-- ==== Sys2Proof/Machine/Stoves.lean ====
section
/-! DEFINITION. Stoves (R172 to R203): their service, the slot credit of a Chimney, known-answer tests, the entropy
source and the DRBG instances. -/

namespace Sys2Proof.Machine

open Sys2Proof

/-! ### Service (R174 to R176) -/

/-- What Chimney `c` keeps beside its registers. -/
def State.chim (s : State) (c : Nat) : ChimRt := nget {} s.chims c
/-- The state with it replaced. -/
def State.setChim (s : State) (c : Nat) (r : ChimRt) : State := { s with chims := nset {} s.chims c r }
/-- The state with it changed by `f`. -/
def State.modChim (s : State) (c : Nat) (f : ChimRt → ChimRt) : State := s.setChim c (f (s.chim c))

/-- The twin of a Stove (R175). -/
def twinOf (k : Nat) : Nat := if k % 2 = 0 then k + 1 else k - 1

/-- What a Stove's own account says. -/
def State.stvOwn (s : State) (c k : Nat) : StvOwn := nget .untested (s.chim c).own k

/-- Twin compare is on (R202). -/
def State.twinOn (s : State) (c : Nat) : Bool := s.on F.chmCfgTwin c

/-- Whether local Stove `k` of Chimney `c` is in service (R174, R175). -/
def State.stvIn (s : State) (c k : Nat) : Bool :=
  decide (s.stvOwn c k = .ok) && (!s.twinOn c || decide (s.stvOwn c (twinOf k) = .ok))

/-- Whether an account is out of service for a cause of its own that lasts: 1 to 4 (R200). -/
def StvOwn.failed : StvOwn → Bool
  | .bringUp | .command | .twin | .ucode => true
  | _ => false

/-- The cause that STV_CAUSE gives for a Stove (R203). -/
def State.stvCause (s : State) (c k : Nat) : Nat :=
  match s.stvOwn c k with
  | .bringUp => 1
  | .command => 2
  | .twin => 3
  | .ucode => 4
  | .underTest => 5
  | .untested => 0
  | .ok => if s.twinOn c && decide (s.stvOwn c (twinOf k) ≠ .ok ∧ s.stvOwn c (twinOf k) ≠ .untested) then 6 else 0

/-- Stoves in service (CHM_STAT.stoves_in). -/
def State.stovesIn (s : State) (c : Nat) : Nat := ((List.range 64).filter (fun k => s.stvIn c k)).length

/-- Pairs with both Stoves in service (CHM_STAT.pairs_in). -/
def State.pairsIn (s : State) (c : Nat) : Nat :=
  ((List.range 32).filter (fun i => s.stvIn c (2 * i) && s.stvIn c (2 * i + 1))).length

/-- U, the usable line capacity in slots per tick (R176). -/
def State.capacity (s : State) (c : Nat) : Nat :=
  (if s.twinOn c then s.pairsIn c else s.stovesIn c) * 10000 * (16 - s.rd F.chmCfgDummy c) / 16

/-- The STV page reports degraded with cause 5 while a Stove has a cause 1 to 4 or the DRBG instance is unseeded
(R195). -/
def State.stvRefresh (s : State) (c : Nat) : State :=
  let d := (List.range 64).any (fun k => (s.stvOwn c k).failed) || !s.on F.chmDrbgSeeded c
  let cause := if d then 5 else if s.ready .stv c then 0 else s.rd (F.pageCause .stv) c
  (s.wr (F.pageDegraded .stv) (b2n d) c).wr (F.pageCause .stv) cause c

/-- The Stove cycles in service are counted up to cycle `n` of the tick (R201). -/
def State.stoveCycles (s : State) (c n : Nat) : State :=
  let live := s.stovesIn c
  s.modChim c (fun r => { r with cycles := r.cycles + live * (n - r.cyclesTo), cyclesTo := max n r.cyclesTo })

/-- The accounts of Stoves replaced; CHM_EVT.out_of_service where one leaves service (R174, R202). -/
def State.stvSet (s : State) (c : Nat) (ks : List Nat) (o : StvOwn) : State :=
  let was := (List.range 64).filter (fun k => s.stvIn c k)
  let s := (s.stoveCycles c s.cycle).modChim c (fun r => { r with own := ks.foldl (fun m k => nset .untested m k o) r.own })
  let s := onlyIf (was.any (fun k => !s.stvIn c k)) (fun s => s.event F.chmEvtOutOfService c) s
  s.stvRefresh c

/-- The Stoves that a command on `k` acts on: the pair while twin compare is on (R200). -/
def State.stvGroup (s : State) (c k : Nat) : List Nat :=
  if s.twinOn c then [k - k % 2, k - k % 2 + 1] else [k]

/-! ### Slot credit (R177) -/

/-- Slots charged to the credit of Chimney `c`, and slots used by line work. -/
def State.chargeSlots (s : State) (c charge used : Nat) : State :=
  s.modChim c (fun r =>
    let v : Int := r.credit - (charge : Nat)
    { r with credit := v, minNow := min r.minNow v, lineSlots := r.lineSlots + used })

/-- Slots that neither line work nor lookaside work has taken in the present tick (R24, R178). -/
def State.slotsLeft (s : State) (c : Nat) : Nat := s.capacity c - (s.chim c).lineSlots - (s.chim c).lookSlots

/-- The end of a tick in Chimney `c`: every cycle of a Stove in service is a dummy slot, line work, lookaside work or
nothing (R191, R201), and the credit is judged. A pair counts the slots it shares on both Stoves. Work that found no
cycle goes on in the next tick. Each Stove cycle drew 9 bits of the Chimney's DRBG (R193). -/
def State.chimEndTick (c : Nat) (s : State) : State :=
  let s := s.stoveCycles c cyclesPerTick
  let r := s.chim c
  let x := if s.twinOn c then 2 else 1
  let dummy := r.cycles * s.rd F.chmCfgDummy c / 16
  let line := min (r.cycles - dummy) (x * r.lineSlots)
  let look := min (r.cycles - dummy - line) (x * r.lookSlots)
  let s := (((s.count .chm c 1 line).count .chm c 2 look).count .chm c 3 dummy).count .chm c 4
    (r.cycles - line - look - dummy)
  let s := onlyIf (decide (r.credit ≤ 0)) (fun s => s.count .chm c 8) s
  s.modChim c (fun r => { r with lineSlots := r.lineSlots - line / x, lookSlots := r.lookSlots - look / x
                                 cycles := 0, cyclesTo := 0, drawn := r.drawn + 9 * r.cycles })

/-- The bytes of a request to a Chimney's DRBG (R194). -/
def chimRequest : Nat := 2 ^ 16

/-- The DRBG instance after the bits its Stoves drew, in requests of 2^19 bits (R194). -/
def ChimRt.serve (r : ChimRt) : ChimRt :=
  let n := r.drawn / (8 * chimRequest)
  { r with drawn := r.drawn % (8 * chimRequest)
           drbg := r.drbg.map (fun d => forN n (fun _ d => if d.spent then d else d.served chimRequest) d) }

/-- The dummy registers of the Stoves drawn anew (R191), by a request of their own. -/
def ChimRt.redraw (r : ChimRt) : ChimRt :=
  match r.drbg with
  | some d =>
    if d.spent then r
    else { r with drbg := some (d.served 3072)
                  dummy := (chunks 48 (d.bytes 3072)).map (fun x => (blockOf x, keyOfBytes (x.drop 16))) }
  | none => r

/-- SLOT_CREDIT_REFILL (R176, R177): step 6 of an edge. The DRBG answers the draws of the tick, and refreshes the dummy
registers (R191, R193). -/
def State.refillSlots (c : Nat) (s : State) : State :=
  let u := s.capacity c
  let s := (((s.wr F.chmStatStovesIn (s.stovesIn c) c).wr F.chmStatPairsIn (s.pairsIn c) c).wr F.chmCapUsable u c)
  let s := s.wr F.chmCreditMinCredit (unsigned 24 (s.chim c).minNow) c
  s.modChim c (fun r =>
    let v := min (r.credit + (u : Nat)) (u : Nat)
    { r.serve.redraw with credit := v, minNow := v })

/-! ### Known-answer tests (R199, R200) -/

/-- The kat_pass bit of a Stove. -/
def katFld (k : Nat) : Fld := ⟨.stv, if k < 32 then 0x110 else 0x114, k % 32, 1⟩

/-- A known-answer test fails (R199): counted, latched and evented. -/
def State.katFailed (s : State) (c k : Nat) : State :=
  (((s.count .stv c 2).fault .stv c (96 + k)).event F.chmEvtKatFail c).wr (katFld k) 0 c

/-- A test started on Stoves. -/
def State.katStart (s : State) (c : Nat) (ks : List Nat) (kind : KatKind) : State :=
  s.modChim c (fun r => { r with running := r.running.filter (fun e => !ks.contains e.1) ++ ks.map (fun k => (k, kind)) })

/-- The DRBG instance of Chimney `c` seeded with 384 bits of the entropy source (R194): a new instance where there was
none. -/
def State.seedChimney (s : State) (c : Nat) : State :=
  let x := s.free 384
  (((s.burn).modChim c (fun r => { r with drbg := some ((r.drbg.getD {}).reseed x) })).wr F.chmDrbgSeeded 1 c).stvRefresh c

/-- Bring-up of the Stoves of Chimney `c` (R195, R199): every Stove is tested at once after the DRBG instance is
seeded; without a seed every test fails. -/
def State.stvBringUp (c : Nat) (s : State) : State :=
  if s.on F.kvtDrbgEsOk then (s.seedChimney c).katStart c (List.range 64) .bringUp
  else
    let s := forL (List.range 64) (fun k s => s.katFailed c k) s
    s.stvSet c (List.range 64) .bringUp

/-- A command written to STV_CMD lands (R200). -/
def State.stvLand (s : State) (c k : Nat) (restore : Bool) (cyc : Nat) : State :=
  s.gate .stv c (fun s =>
    let s := s.wr F.stvCmdStatStove k c
    if s.on F.stvCmdStatBusy c then s.wr F.stvCmdStatResult 2 c
    else
      if restore && !(s.stvGroup c k).any (fun j => (s.stvOwn c j).failed) then s.wr F.stvCmdStatResult 2 c
      else (s.wr F.stvCmdStatBusy 1 c).schedule (s.edgeFor cyc) (.stoveCmd c k restore))

/-- A test or restore acts at its edge, checked again (R200). -/
def State.stvAct (s : State) (c k : Nat) (restore : Bool) : State :=
  let ks := s.stvGroup c k
  if restore && !ks.any (fun j => (s.stvOwn c j).failed) then
    (s.wr F.stvCmdStatBusy 0 c).wr F.stvCmdStatResult 2 c
  else (s.stvSet c ks .underTest).katStart c ks .command

/-- The test on command of a Stove or pair has ended for every Stove of it (R200). -/
def State.katCommandEnd (s : State) (c k : Nat) : State :=
  let ks := s.stvGroup c k
  if (s.chim c).running.any (fun e => decide (e.2 = .command)) then s
  else
    let s := s.wr F.stvCmdStatBusy 0 c
    if ks.all (fun j => decide (s.stvOwn c j = .underTest)) then
      (s.wr F.stvCmdStatResult 0 c).schedule (s.tick + 1) (.stoveBack c ks)
    else (s.wr F.stvCmdStatResult 1 c).stvSet c (ks.filter (fun j => decide (s.stvOwn c j = .underTest))) .ok

/-- KAT_DONE of local Stove `k` (R174, R199, R200). A Stove that went out for another cause while its bring-up test ran
stays out. -/
def State.katDone (s : State) (c k : Nat) (pass : Bool) : State :=
  match (s.chim c).running.find? (fun e => e.1 = k) with
  | none => s
  | some (_, kind) =>
    let s := (s.count .stv c 1).modChim c (fun r => { r with running := r.running.filter (fun e => e.1 ≠ k) })
    let s := if pass then s.wr (katFld k) 1 c else s.katFailed c k
    match kind with
    | .bringUp => if s.stvOwn c k = .untested then s.stvSet c [k] (if pass then .ok else .bringUp) else s
    | .standby =>
      let s := (s.bumpReg F.fluStKatRuns 1).count .flu 0 11
      if pass then s else (s.bumpReg F.fluStKatFails 1).stvSet c [k] .command
    | .command => ((if pass then s else s.stvSet c [k] .command)).katCommandEnd c k

/-- Stoves that passed return to service at the next edge (R200). -/
def State.stvBack (s : State) (c : Nat) (ks : List Nat) : State :=
  s.stvSet c (ks.filter (fun k => decide (s.stvOwn c k = .underTest))) .ok

/-! ### CHM_CFG (R198) -/

/-- Whether a CHM_CFG word is refused: twin = 1 with dummy above 3, or dummy above 8. -/
def chmCfgBad (w : Word) : Bool :=
  decide (8 < getF w 1 4) || (decide (getF w 0 1 = 1) && decide (3 < getF w 1 4))

/-- A CHM_CFG write lands. -/
def State.landChmCfg (s : State) (c : Nat) (w : Word) (cyc : Nat) : State :=
  if chmCfgBad w then s.wr F.chmStatCfgRejected 1 c else s.putCopy (keyOf F.chmCfgTwin c) (w &&& 0x1F) cyc

/-- A CHM_CFG copy reaches its edge (R198): a pair with a Stove out of service is out once twin compare is on. -/
def State.commitChmCfg (s : State) (c : Nat) (w : Word) : State :=
  if chmCfgBad w then s.wr F.chmStatCfgRejected 1 c
  else
    let was := (List.range 64).filter (fun k => s.stvIn c k)
    let s := s.setWord (keyOf F.chmCfgTwin c) (w &&& 0x1F)
    onlyIf (was.any (fun k => !s.stvIn c k)) (fun s => s.event F.chmEvtOutOfService c) s

/-! ### Twin compare (R196) -/

/-- A pair mismatches: both Stoves leave service, and the mismatch is recorded. `work` is the first work found
mismatched: its kind (1 for lookaside) and the association or slice. -/
def State.pairMismatch (s : State) (c i : Nat) (work : Option (Nat × Nat)) : State :=
  let s := (s.stvSet c [2 * i, 2 * i + 1] .twin).count .chm c 6
  let s := (s.fault .stv c i).event F.chmEvtTwinMismatch c
  let s := (s.wr F.stvMismPair i c).wr F.stvMismTick s.tick c
  match work with
  | some (kind, id) => (s.wr F.stvMismKind kind c).wr F.stvMismIdId id c
  | none => s

/-! ### The commands -/

/-- CHM_CFG_WRITE (R198). -/
def execChmCfgWrite (c : ChimneyNo) (w : Word) (cyc : Cyc) (s : State) : Host.Outcome State Fault Refusal :=
  done ((s.at cyc).gate .chm c (fun s => s.landChmCfg c w cyc))

/-- STOVE_TEST (R200). -/
def execStoveTest (c : ChimneyNo) (k : StoveNo) (cyc : Cyc) (s : State) : Host.Outcome State Fault Refusal :=
  done ((s.at cyc).stvLand c k false cyc)

/-- STOVE_RESTORE (R200). -/
def execStoveRestore (c : ChimneyNo) (k : StoveNo) (cyc : Cyc) (s : State) : Host.Outcome State Fault Refusal :=
  done ((s.at cyc).stvLand c k true cyc)

/-- KAT_DONE (R199). -/
def execKatDone (c : ChimneyNo) (k : StoveNo) (pass : Bool) (s : State) : Host.Outcome State Fault Refusal :=
  done (s.katDone c k pass)

/-- MICROCODE_ERROR (R173, R174): an uncorrectable word takes its Stove out of service. -/
def execMicrocodeError (c : ChimneyNo) (k : StoveNo) (s : State) : Host.Outcome State Fault Refusal :=
  done (((s.stvSet c [k.val] .ucode).count .stv c 4).sramError .stv c (32 + k))

/-- ENTROPY_HEALTH_FAIL (R194): the source stops, and every Chimney reports it. -/
def execEntropyHealthFail (s : State) : Host.Outcome State Fault Refusal :=
  done (forN 8 (fun c s => s.event F.chmEvtEsFail c) (s.wr F.kvtDrbgEsOk 0))

/-- The device instance seeded with 384 bits of the entropy source (R194): a new instance where there was none. -/
def State.seedDevice (s : State) : State :=
  let x := s.free 384
  let s := s.burn
  ({ s with vault := { s.vault with drbg := some ((s.vault.drbg.getD {}).reseed x) } }).wr F.kvtDrbgSeeded 1

/-- An instance reseeds, or passes its reseed point unseeded (R194, R202). Instance 8 is the device's. -/
def State.drbgReseed (s : State) (i : Nat) : State :=
  if i < 8 then
    if s.on F.kvtDrbgEsOk then ((s.seedChimney i).bumpReg F.chmDrbgReseeds 1 i).count .chm i 9
    else s.event F.chmEvtReseedOverdue i
  else if s.on F.kvtDrbgEsOk then (s.seedDevice.bumpReg F.kvtDrbgReseeds 1).count .kvt 0 10
  else s

/-- Whether instance `i` is at its reseed point (R194, R315): 2^16 requests for a Chimney, 2^10 for the device. -/
def State.reseedDue (s : State) (i : Nat) : Bool :=
  match if i < 8 then (s.chim i).drbg else s.vault.drbg with
  | some d => decide ((if i < 8 then 2 ^ 16 else 2 ^ 10) ≤ d.requests)
  | none => false

/-- DRBG_RESEED (R194): instance `i` reseeds at its reseed point. -/
def execDrbgReseed (i : Fin 9) (s : State) : Host.Outcome State Fault Refusal :=
  done (onlyIf (s.reseedDue i) (fun s => s.drbgReseed i) s)

end Sys2Proof.Machine
end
--- --- ---
## [EXERCISE]
What do the lines above say from the one containing "on (R200). -/" down to the one containing "let look := min"? Return them exactly, both end lines included, and only them.

## [RESPONSE BELOW]
/-- The Stoves that a command on `k` acts on: the pair while twin compare is on (R200). -/
def State.stvGroup (s : State) (c k : Nat) : List Nat :=
  if s.twinOn c then [k - k % 2, k - k % 2 + 1] else [k]

/-! ### Slot credit (R177) -/

/-- Slots charged to the credit of Chimney `c`, and slots used by line work. -/
def State.chargeSlots (s : State) (c charge used : Nat) : State :=
  s.modChim c (fun r =>
    let v : Int := r.credit - (charge : Nat)
    { r with credit := v, minNow := min r.minNow v, lineSlots := r.lineSlots + used })

/-- Slots that neither line work nor lookaside work has taken in the present tick (R24, R178). -/
def State.slotsLeft (s : State) (c : Nat) : Nat := s.capacity c - (s.chim c).lineSlots - (s.chim c).lookSlots

/-- The end of a tick in Chimney `c`: every cycle of a Stove in service is a dummy slot, line work, lookaside work or
nothing (R191, R201), and the credit is judged. A pair counts the slots it shares on both Stoves. Work that found no
cycle goes on in the next tick. Each Stove cycle drew 9 bits of the Chimney's DRBG (R193). -/
def State.chimEndTick (c : Nat) (s : State) : State :=
  let s := s.stoveCycles c cyclesPerTick
  let r := s.chim c
  let x := if s.twinOn c then 2 else 1
  let dummy := r.cycles * s.rd F.chmCfgDummy c / 16
  let line := min (r.cycles - dummy) (x * r.lineSlots)
  let look := min (r.cycles - dummy - line) (x * r.lookSlots)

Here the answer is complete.